I know that if the Collection will be changed while some thread is traversing over it using iterator, the iterator.next() will throw a ConcurrentModificationException.
But it shows different behavior depending on the number of elements in the list.
I tried a code snippet in which I traversed a list in for-each loop and in between it's traversal removed an element from the list using remove() method of the list.
Ideally it should throw a ConcurrentModificationException in this condition without depending on number of elements in the list, But it is not true when number of elements in list are two.

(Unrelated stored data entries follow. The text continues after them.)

-- ==== Sys2Proof/Machine/EdgeDetector.lean ====
section
/-! DEFINITION. The edge detector's operation (41_edge_detector.md). -/

namespace Sys2Proof.Machine

/-- SAMPLE (41_edge_detector.md R59). -/
def execSample (pin : Level) (s : State) : Host.Outcome State Fault Refusal :=
  .next (s.takeSample pin)

end Sys2Proof.Machine
end

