-- ==== Sys2Proof/Safety.lean ====
section
/-! DEFINITION. What claims about runs are stated in: runs of steps, good runs, operations run in order, a host that keeps
its duties, and the plain readings of an operation sequence (its levels, its falls, its latest snapshot operation). -/

namespace Sys2Proof.Machine

/-- `k` steps from `s`, ending at the first refusal. -/
def run (k : Nat) (s : State) : Host.Outcome State Fault Refusal := Host.Core.run Sys2Proof.core k s

/-- A run without a refused word (60_exceptions.md R73). The outcome `refused` of a run is its refusal mark (log 9). -/
def GoodRun (k : Nat) (s : State) : Prop := ∃ t, run k s = .next t

/-- The operations run one after the other (20_memory.md R37). -/
def execAll : List Instr → State → Host.Outcome State Fault Refusal
  | [], s => .next s
  | i :: ops, s =>
    match exec i s with
    | .next t => execAll ops t
    | .fault r => .fault r
    | .refused r => .refused r

/-- The operation is a SAMPLE. -/
def isSample : Instr → Bool
  | .nop => false
  | .sample _ => true
  | .frame _ _ _ => false
  | .init _ => false

/-- The operation is a FRAME. -/
def isFrame : Instr → Bool
  | .nop => false
  | .sample _ => false
  | .frame _ _ _ => true
  | .init _ => false

/-- The operation is an INIT. -/
def isInit : Instr → Bool
  | .nop => false
  | .sample _ => false
  | .frame _ _ _ => false
  | .init _ => true

/-- The levels of a sequence's SAMPLE operations, in order. -/
def sampledLevels : List Instr → List Level
  | [] => []
  | .nop :: ops => sampledLevels ops
  | .sample pin :: ops => pin :: sampledLevels ops
  | .frame _ _ _ :: ops => sampledLevels ops
  | .init _ :: ops => sampledLevels ops

/-- The number of places where a level is HIGH and the next one LOW (41_edge_detector.md R63). -/
def fallCount (levels : List Level) : Nat :=
  (List.range (levels.length - 1)).countP fun k => levels[k]? = some .high ∧ levels[k + 1]? = some .low

/-- The number of SAMPLE steps of a run of operations that end with `edge = pressed` (41_edge_detector.md R63,
70_reset_and_hazards.md R91). -/
def pressedSamples : List Instr → State → Nat
  | [], _ => 0
  | i :: ops, s =>
    match exec i s with
    | .next t => (if isSample i ∧ t.edge = .pressed then 1 else 0) + pressedSamples ops t
    | .fault _ => 0
    | .refused _ => 0

/-- The conditions of 40_field_extractor.md R54, written out from the rule. -/
def FrameAccepted (id : FrameId) (len : Nat) : Prop :=
  id = Config.bmsId ∧ 5 ≤ len ∧ len ≤ 8

/-- The operation determines the snapshot by itself: it is an INIT or an accepted FRAME (10_state.md R18 to R20, R22). -/
def setsSnapshot : Instr → Bool
  | .nop => false
  | .sample _ => false
  | .frame len id _ => decide (id = Config.bmsId ∧ 5 ≤ len.toNat ∧ len.toNat ≤ 8)
  | .init _ => true

/-- The last operation of a sequence that determines the snapshot, none if there is none. -/
def latestSnapshotOp (ops : List Instr) : Option Instr := ops.reverse.find? setsSnapshot

/-- The state invariant of 10_state.md R23: without a valid snapshot both raw registers are zero. -/
def State.SnapshotInv (s : State) : Prop :=
  s.snapValid = false → s.voltRaw = 0x0000#16 ∧ s.socRaw = 0x00#8

/-- The three snapshot registers together. -/
def State.snapshot (s : State) : BitVec 16 × BitVec 8 × Bool := (s.voltRaw, s.socRaw, s.snapValid)

/-- The 21 legal command words, as the count check of 95_test_vectors.md L2.1 lists them (30_encoding.md R51). -/
def legalWords : List CmdWord :=
  [0x0000#16, 0x0001#16, 0x0005#16, 0x0003#16, 0x0007#16] ++ (List.range 16).map fun n => BitVec.ofNat 16 (8 * n + 2)

/-- A host that keeps its duties on the order within a tick: a FRAME comes after the tick's SAMPLE, at most one per tick
(60_exceptions.md R81, R82; 70_reset_and_hazards.md R88). `open?` says whether the current tick may still have its FRAME.
No rule says whether a NOP between a tick's SAMPLE and its FRAME uses up that tick's chance of a FRAME (R66 and R81 make NOP a
poll that finds no frame): here it does not (DESIGN CHOICE, log 17). An INIT ends a tick (DEDUCED, log 10). The block itself
accepts any order (60_exceptions.md R75). -/
def keepsTickOrder : (open? : Bool) → List Instr → Bool
  | _, [] => true
  | o, .nop :: ops => keepsTickOrder o ops
  | _, .sample _ :: ops => keepsTickOrder true ops
  | o, .frame _ _ _ :: ops => o && keepsTickOrder false ops
  | _, .init _ :: ops => keepsTickOrder false ops

end Sys2Proof.Machine
end

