-- ==== Sys2Proof/Laws/Assembly.lean ====
section
/-! SUPPORT. What a written frame can stand for, said once. -/

namespace Sys2Proof.Machine

/-- Both answers of a written frame (30_encoding.md R53): the one FRAME it stands for, or none. -/
theorem AsmFrame.toInstr_cases (f : AsmFrame) :
    ((f.len ≤ 15 ∧ ∀ k : Fin 8, k.val < f.len → f.bytes[k.val].isSome) ∧
      f.toInstr = some (.frame (BitVec.ofNat 8 f.len) f.id (Vector.ofFn fun k => f.bytes[k.val].getD 0x00#8))) ∨
    (¬ (f.len ≤ 15 ∧ ∀ k : Fin 8, k.val < f.len → f.bytes[k.val].isSome) ∧ f.toInstr = none) := by
  by_cases h : f.len ≤ 15 ∧ ∀ k : Fin 8, k.val < f.len → f.bytes[k.val].isSome
  · exact .inl ⟨h, if_pos h⟩
  · exact .inr ⟨h, if_neg h⟩

end Sys2Proof.Machine
end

Case 1: Number of elements in list - 1
 public static void main(String[] args) 
    {
        List<String> list=new ArrayList<String>();
        list.add("One");
        for (String string : list) 
        {
            System.out.println(string);
            list.remove(string);
        }
    }
Output: One
Exception in thread "main" java.util.ConcurrentModificationException
That's was as expected.
Case 2: Number of elements in list - 2
 public static void main(String[] args) 
    {
        List<String> list=new ArrayList<String>();
        list.add("One");
        list.add("two");
        for (String string : list) 
        {
            System.out.println(string);
            list.remove(string);
        }
    }
Output: One
No Exception is thrown?????????
Case 3: Number of elements in list - 3
 public static void main(String[] args) 
    {
        List<String> list=new ArrayList<String>();
        list.add("One");
        list.add("Two");
        list.add("Three");
        for (String string : list) 
        {
            System.out.println(string);
            list.remove(string);
        }
    }
Output: One
Exception in thread "main" java.util.ConcurrentModificationException
Again an exception is thrown which is ideal behavior.
But why it runs properly in case-2 without throwing any ConcurrentModificationException.